* EXERCISE DETAILS *
Transcribe every entry precisely, omitting nothing.

Start of AVAILABLE DATA

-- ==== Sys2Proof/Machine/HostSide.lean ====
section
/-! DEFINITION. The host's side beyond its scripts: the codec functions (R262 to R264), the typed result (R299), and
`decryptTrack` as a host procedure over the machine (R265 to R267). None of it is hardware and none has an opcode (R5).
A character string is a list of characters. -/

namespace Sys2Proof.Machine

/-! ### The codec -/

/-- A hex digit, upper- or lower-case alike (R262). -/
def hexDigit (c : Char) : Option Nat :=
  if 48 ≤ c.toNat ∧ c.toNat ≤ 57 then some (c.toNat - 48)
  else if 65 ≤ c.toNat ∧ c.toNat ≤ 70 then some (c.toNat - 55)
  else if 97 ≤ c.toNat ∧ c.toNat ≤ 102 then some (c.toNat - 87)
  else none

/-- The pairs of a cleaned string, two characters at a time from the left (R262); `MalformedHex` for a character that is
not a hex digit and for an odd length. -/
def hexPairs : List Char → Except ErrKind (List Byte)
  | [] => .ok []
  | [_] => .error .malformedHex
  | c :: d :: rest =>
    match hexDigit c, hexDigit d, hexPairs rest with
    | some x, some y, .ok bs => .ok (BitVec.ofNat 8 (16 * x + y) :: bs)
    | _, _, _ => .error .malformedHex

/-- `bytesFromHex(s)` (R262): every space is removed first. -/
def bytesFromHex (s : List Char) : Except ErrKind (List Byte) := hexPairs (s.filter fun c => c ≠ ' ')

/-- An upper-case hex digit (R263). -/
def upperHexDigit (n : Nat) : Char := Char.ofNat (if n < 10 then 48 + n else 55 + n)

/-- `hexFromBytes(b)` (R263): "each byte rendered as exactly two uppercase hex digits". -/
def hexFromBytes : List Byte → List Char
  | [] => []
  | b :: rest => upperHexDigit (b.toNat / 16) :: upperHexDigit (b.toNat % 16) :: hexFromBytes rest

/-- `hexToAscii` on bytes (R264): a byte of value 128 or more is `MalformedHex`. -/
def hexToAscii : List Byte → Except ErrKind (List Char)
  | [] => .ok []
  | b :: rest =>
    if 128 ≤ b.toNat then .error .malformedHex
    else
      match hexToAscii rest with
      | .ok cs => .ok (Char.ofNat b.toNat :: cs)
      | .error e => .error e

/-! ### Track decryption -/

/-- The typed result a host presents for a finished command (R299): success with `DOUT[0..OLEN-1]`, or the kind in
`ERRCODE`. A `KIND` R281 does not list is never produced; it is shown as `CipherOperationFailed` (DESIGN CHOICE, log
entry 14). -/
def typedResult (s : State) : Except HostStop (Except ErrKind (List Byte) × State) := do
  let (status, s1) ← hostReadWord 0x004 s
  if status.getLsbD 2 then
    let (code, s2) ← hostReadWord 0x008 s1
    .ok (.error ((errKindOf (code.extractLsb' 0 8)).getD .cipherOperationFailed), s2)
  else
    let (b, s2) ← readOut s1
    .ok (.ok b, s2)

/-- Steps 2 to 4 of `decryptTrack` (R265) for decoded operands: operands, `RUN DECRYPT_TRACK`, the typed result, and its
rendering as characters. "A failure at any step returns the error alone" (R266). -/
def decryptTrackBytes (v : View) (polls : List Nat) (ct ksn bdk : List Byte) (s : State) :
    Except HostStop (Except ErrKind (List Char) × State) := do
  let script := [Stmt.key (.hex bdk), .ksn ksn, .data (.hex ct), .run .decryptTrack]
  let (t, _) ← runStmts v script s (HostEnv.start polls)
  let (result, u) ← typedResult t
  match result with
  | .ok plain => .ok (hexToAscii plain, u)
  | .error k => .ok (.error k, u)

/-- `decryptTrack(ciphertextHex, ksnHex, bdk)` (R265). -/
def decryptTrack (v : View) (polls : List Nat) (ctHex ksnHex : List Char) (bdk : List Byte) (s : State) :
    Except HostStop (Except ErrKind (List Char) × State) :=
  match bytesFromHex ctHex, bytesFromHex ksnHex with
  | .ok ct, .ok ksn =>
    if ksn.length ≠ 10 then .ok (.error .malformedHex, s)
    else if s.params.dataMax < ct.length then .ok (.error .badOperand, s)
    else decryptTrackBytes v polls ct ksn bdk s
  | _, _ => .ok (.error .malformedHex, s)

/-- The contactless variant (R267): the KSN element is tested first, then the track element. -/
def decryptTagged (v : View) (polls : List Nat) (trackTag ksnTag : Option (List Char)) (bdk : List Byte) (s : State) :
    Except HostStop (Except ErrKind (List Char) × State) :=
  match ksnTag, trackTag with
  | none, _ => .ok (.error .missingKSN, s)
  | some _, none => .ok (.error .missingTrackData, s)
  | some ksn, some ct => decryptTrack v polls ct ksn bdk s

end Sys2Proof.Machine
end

End of AVAILABLE DATA

* RESPONSE TO THIS TASK *
-- ==== Sys2Proof/Machine/HostSide.lean ====
section
/-! DEFINITION. The host's side beyond its scripts: the codec functions (R262 to R264), the typed result (R299), and
`decryptTrack` as a host procedure over the machine (R265 to R267). None of it is hardware and none has an opcode (R5).
A character string is a list of characters. -/

namespace Sys2Proof.Machine

/-! ### The codec -/

/-- A hex digit, upper- or lower-case alike (R262). -/
def hexDigit (c : Char) : Option Nat :=
  if 48 ≤ c.toNat ∧ c.toNat ≤ 57 then some (c.toNat - 48)
  else if 65 ≤ c.toNat ∧ c.toNat ≤ 70 then some (c.toNat - 55)
  else if 97 ≤ c.toNat ∧ c.toNat ≤ 102 then some (c.toNat - 87)
  else none

/-- The pairs of a cleaned string, two characters at a time from the left (R262); `MalformedHex` for a character that is
not a hex digit and for an odd length. -/
def hexPairs : List Char → Except ErrKind (List Byte)
  | [] => .ok []
  | [_] => .error .malformedHex
  | c :: d :: rest =>
    match hexDigit c, hexDigit d, hexPairs rest with
    | some x, some y, .ok bs => .ok (BitVec.ofNat 8 (16 * x + y) :: bs)
    | _, _, _ => .error .malformedHex

/-- `bytesFromHex(s)` (R262): every space is removed first. -/
def bytesFromHex (s : List Char) : Except ErrKind (List Byte) := hexPairs (s.filter fun c => c ≠ ' ')

/-- An upper-case hex digit (R263). -/
def upperHexDigit (n : Nat) : Char := Char.ofNat (if n < 10 then 48 + n else 55 + n)

/-- `hexFromBytes(b)` (R263): "each byte rendered as exactly two uppercase hex digits". -/
def hexFromBytes : List Byte → List Char
  | [] => []
  | b :: rest => upperHexDigit (b.toNat / 16) :: upperHexDigit (b.toNat % 16) :: hexFromBytes rest

/-- `hexToAscii` on bytes (R264): a byte of value 128 or more is `MalformedHex`. -/
def hexToAscii : List Byte → Except ErrKind (List Char)
  | [] => .ok []
  | b :: rest =>
    if 128 ≤ b.toNat then .error .malformedHex
    else
      match hexToAscii rest with
      | .ok cs => .ok (Char.ofNat b.toNat :: cs)
      | .error e => .error e

/-! ### Track decryption -/

/-- The typed result a host presents for a finished command (R299): success with `DOUT[0..OLEN-1]`, or the kind in
`ERRCODE`. A `KIND` R281 does not list is never produced; it is shown as `CipherOperationFailed` (DESIGN CHOICE, log
entry 14). -/
def typedResult (s : State) : Except HostStop (Except ErrKind (List Byte) × State) := do
  let (status, s1) ← hostReadWord 0x004 s
  if status.getLsbD 2 then
    let (code, s2) ← hostReadWord 0x008 s1
    .ok (.error ((errKindOf (code.extractLsb' 0 8)).getD .cipherOperationFailed), s2)
  else
    let (b, s2) ← readOut s1
    .ok (.ok b, s2)

/-- Steps 2 to 4 of `decryptTrack` (R265) for decoded operands: operands, `RUN DECRYPT_TRACK`, the typed result, and its
rendering as characters. "A failure at any step returns the error alone" (R266). -/
def decryptTrackBytes (v : View) (polls : List Nat) (ct ksn bdk : List Byte) (s : State) :
    Except HostStop (Except ErrKind (List Char) × State) := do
  let script := [Stmt.key (.hex bdk), .ksn ksn, .data (.hex ct), .run .decryptTrack]
  let (t, _) ← runStmts v script s (HostEnv.start polls)
  let (result, u) ← typedResult t
  match result with
  | .ok plain => .ok (hexToAscii plain, u)
  | .error k => .ok (.error k, u)

/-- `decryptTrack(ciphertextHex, ksnHex, bdk)` (R265). -/
def decryptTrack (v : View) (polls : List Nat) (ctHex ksnHex : List Char) (bdk : List Byte) (s : State) :
    Except HostStop (Except ErrKind (List Char) × State) :=
  match bytesFromHex ctHex, bytesFromHex ksnHex with
  | .ok ct, .ok ksn =>
    if ksn.length ≠ 10 then .ok (.error .malformedHex, s)
    else if s.params.dataMax < ct.length then .ok (.error .badOperand, s)
    else decryptTrackBytes v polls ct ksn bdk s
  | _, _ => .ok (.error .malformedHex, s)

/-- The contactless variant (R267): the KSN element is tested first, then the track element. -/
def decryptTagged (v : View) (polls : List Nat) (trackTag ksnTag : Option (List Char)) (bdk : List Byte) (s : State) :
    Except HostStop (Except ErrKind (List Char) × State) :=
  match ksnTag, trackTag with
  | none, _ => .ok (.error .missingKSN, s)
  | some _, none => .ok (.error .missingTrackData, s)
  | some ksn, some ct => decryptTrack v polls ct ksn bdk s

end Sys2Proof.Machine
end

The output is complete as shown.